- What is required
Go through the listing and copy each line that has the string "from" in it.

- Records shown
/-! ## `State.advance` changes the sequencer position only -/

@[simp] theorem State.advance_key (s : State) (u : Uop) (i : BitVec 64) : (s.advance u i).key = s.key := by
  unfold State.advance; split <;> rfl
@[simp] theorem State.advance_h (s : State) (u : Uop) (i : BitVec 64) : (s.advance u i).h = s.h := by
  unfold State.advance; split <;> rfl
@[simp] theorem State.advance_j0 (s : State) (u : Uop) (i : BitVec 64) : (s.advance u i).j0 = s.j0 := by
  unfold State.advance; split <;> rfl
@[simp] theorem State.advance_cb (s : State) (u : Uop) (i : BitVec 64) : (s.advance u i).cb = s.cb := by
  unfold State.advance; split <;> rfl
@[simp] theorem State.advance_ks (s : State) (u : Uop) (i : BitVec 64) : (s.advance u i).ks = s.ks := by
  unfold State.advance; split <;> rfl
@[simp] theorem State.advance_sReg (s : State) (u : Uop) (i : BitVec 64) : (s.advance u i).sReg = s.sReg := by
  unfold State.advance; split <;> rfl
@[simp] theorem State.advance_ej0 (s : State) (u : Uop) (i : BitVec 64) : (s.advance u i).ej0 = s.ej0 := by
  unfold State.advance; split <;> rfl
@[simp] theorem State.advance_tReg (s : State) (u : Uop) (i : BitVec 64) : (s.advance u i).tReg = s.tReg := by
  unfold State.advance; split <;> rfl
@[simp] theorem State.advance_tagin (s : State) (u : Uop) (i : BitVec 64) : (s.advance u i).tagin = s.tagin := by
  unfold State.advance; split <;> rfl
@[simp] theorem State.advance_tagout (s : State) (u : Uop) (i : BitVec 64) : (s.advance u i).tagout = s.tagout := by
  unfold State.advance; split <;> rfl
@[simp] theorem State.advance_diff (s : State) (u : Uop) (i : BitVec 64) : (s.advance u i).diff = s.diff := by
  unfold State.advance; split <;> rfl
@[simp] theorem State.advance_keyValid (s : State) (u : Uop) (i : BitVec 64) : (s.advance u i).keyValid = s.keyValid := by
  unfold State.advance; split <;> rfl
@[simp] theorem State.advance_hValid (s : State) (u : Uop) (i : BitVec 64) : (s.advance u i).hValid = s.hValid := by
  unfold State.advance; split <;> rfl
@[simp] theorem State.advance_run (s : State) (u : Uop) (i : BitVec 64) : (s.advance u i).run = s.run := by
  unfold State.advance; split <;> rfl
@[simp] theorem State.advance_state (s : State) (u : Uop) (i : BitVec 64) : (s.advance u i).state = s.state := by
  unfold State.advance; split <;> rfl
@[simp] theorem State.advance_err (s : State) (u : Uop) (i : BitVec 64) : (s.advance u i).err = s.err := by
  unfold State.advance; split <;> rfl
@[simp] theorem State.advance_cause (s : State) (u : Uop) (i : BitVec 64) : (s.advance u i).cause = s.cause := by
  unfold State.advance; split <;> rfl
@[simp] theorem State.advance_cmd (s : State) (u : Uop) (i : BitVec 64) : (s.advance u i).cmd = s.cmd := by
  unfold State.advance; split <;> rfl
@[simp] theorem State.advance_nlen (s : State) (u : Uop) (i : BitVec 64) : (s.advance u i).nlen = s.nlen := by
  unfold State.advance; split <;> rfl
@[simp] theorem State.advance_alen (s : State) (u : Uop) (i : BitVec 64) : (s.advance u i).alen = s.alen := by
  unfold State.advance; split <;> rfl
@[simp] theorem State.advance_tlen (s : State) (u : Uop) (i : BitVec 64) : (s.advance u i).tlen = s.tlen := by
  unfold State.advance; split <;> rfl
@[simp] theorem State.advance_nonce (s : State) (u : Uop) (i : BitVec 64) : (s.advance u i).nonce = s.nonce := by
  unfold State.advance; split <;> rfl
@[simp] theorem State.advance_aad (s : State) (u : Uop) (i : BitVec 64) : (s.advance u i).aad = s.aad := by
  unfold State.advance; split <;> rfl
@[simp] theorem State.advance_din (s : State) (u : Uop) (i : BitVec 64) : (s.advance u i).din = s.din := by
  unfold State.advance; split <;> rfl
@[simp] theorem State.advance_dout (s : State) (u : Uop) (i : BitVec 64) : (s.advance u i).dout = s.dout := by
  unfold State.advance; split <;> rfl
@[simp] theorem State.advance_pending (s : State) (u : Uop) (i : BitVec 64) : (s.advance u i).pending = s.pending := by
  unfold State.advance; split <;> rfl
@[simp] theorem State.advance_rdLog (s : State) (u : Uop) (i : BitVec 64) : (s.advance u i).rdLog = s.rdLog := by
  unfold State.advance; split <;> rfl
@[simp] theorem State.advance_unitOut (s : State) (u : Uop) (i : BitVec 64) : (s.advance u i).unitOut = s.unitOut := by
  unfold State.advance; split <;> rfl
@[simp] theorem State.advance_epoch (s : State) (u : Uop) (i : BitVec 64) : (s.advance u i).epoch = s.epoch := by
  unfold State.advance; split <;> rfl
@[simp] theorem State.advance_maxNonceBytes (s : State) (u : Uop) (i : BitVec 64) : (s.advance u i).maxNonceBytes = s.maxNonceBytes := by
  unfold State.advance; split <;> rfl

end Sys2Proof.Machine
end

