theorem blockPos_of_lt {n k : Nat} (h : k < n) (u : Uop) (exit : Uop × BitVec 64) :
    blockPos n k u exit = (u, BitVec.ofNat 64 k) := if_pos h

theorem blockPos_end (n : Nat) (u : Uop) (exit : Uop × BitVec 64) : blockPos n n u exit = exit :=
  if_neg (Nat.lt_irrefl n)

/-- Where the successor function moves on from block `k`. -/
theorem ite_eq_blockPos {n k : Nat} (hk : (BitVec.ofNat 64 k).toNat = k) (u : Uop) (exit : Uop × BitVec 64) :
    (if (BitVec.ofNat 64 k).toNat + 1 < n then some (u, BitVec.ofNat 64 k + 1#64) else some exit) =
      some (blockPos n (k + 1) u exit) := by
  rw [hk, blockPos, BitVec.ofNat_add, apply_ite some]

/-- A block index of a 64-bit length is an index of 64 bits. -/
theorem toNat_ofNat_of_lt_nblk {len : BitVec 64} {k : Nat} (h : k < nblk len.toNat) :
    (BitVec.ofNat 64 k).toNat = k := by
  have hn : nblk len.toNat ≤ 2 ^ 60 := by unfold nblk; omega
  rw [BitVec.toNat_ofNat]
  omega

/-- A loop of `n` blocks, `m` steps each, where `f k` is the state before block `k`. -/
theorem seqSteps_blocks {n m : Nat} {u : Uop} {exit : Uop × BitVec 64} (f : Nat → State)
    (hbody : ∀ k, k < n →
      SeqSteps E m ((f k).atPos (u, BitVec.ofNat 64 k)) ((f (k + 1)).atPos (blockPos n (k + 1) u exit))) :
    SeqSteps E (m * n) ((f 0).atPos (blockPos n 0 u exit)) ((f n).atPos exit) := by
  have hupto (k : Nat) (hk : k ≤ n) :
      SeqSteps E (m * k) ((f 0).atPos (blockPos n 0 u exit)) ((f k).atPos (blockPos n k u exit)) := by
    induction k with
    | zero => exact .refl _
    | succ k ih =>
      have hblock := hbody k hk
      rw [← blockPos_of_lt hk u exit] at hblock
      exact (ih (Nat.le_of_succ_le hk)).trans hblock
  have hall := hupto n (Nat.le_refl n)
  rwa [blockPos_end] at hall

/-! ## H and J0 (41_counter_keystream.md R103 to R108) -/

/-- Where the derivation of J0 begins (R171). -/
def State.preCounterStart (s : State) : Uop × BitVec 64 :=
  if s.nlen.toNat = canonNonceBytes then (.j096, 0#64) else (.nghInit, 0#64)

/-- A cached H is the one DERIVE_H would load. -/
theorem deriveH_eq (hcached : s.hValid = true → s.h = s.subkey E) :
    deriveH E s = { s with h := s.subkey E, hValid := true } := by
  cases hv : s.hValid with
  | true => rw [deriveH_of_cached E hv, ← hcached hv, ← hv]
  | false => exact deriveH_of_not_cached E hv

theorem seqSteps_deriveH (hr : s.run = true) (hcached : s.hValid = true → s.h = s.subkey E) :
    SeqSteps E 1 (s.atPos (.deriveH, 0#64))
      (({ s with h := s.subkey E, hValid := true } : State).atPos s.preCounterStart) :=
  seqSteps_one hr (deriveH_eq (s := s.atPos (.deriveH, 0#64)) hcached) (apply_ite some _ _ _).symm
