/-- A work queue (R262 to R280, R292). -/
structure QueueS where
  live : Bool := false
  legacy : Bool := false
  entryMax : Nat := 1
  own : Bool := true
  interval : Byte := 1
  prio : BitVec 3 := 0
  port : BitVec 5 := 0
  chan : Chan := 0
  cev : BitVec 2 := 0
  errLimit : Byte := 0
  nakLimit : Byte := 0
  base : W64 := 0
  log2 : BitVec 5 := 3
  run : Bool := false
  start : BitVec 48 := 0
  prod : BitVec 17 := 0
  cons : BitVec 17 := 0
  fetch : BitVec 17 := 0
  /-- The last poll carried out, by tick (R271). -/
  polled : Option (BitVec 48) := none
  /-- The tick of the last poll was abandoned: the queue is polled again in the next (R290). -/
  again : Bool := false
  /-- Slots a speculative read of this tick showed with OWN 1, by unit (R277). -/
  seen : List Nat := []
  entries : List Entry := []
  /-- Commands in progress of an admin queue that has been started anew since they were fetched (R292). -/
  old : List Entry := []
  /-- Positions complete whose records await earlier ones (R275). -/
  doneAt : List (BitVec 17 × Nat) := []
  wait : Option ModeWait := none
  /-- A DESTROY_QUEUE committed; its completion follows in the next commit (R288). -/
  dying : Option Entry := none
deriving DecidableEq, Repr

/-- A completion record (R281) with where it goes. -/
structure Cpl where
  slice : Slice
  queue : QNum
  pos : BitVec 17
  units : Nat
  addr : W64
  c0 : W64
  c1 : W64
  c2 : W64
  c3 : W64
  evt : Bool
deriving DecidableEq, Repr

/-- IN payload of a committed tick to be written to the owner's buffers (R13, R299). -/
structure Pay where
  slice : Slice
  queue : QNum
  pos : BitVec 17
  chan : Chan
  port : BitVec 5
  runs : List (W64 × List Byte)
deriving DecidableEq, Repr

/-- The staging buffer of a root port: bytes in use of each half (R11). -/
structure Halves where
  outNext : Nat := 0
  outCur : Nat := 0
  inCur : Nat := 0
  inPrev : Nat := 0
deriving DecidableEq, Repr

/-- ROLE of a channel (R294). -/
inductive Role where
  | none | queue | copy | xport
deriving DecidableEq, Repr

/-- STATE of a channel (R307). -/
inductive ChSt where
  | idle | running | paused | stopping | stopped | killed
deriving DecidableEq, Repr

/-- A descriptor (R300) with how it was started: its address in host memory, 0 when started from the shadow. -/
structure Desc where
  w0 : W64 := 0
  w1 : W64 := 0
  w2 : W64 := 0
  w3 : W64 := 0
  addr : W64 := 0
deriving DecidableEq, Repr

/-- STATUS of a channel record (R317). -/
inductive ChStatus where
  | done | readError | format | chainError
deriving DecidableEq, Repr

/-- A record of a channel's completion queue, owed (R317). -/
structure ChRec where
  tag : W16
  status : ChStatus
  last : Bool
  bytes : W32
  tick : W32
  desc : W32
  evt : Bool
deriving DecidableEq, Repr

- Response below
/-- Where the successor function moves on from block `k`. -/
/-- A descriptor (R300) with how it was started: its address in host memory, 0 when started from the shadow. -/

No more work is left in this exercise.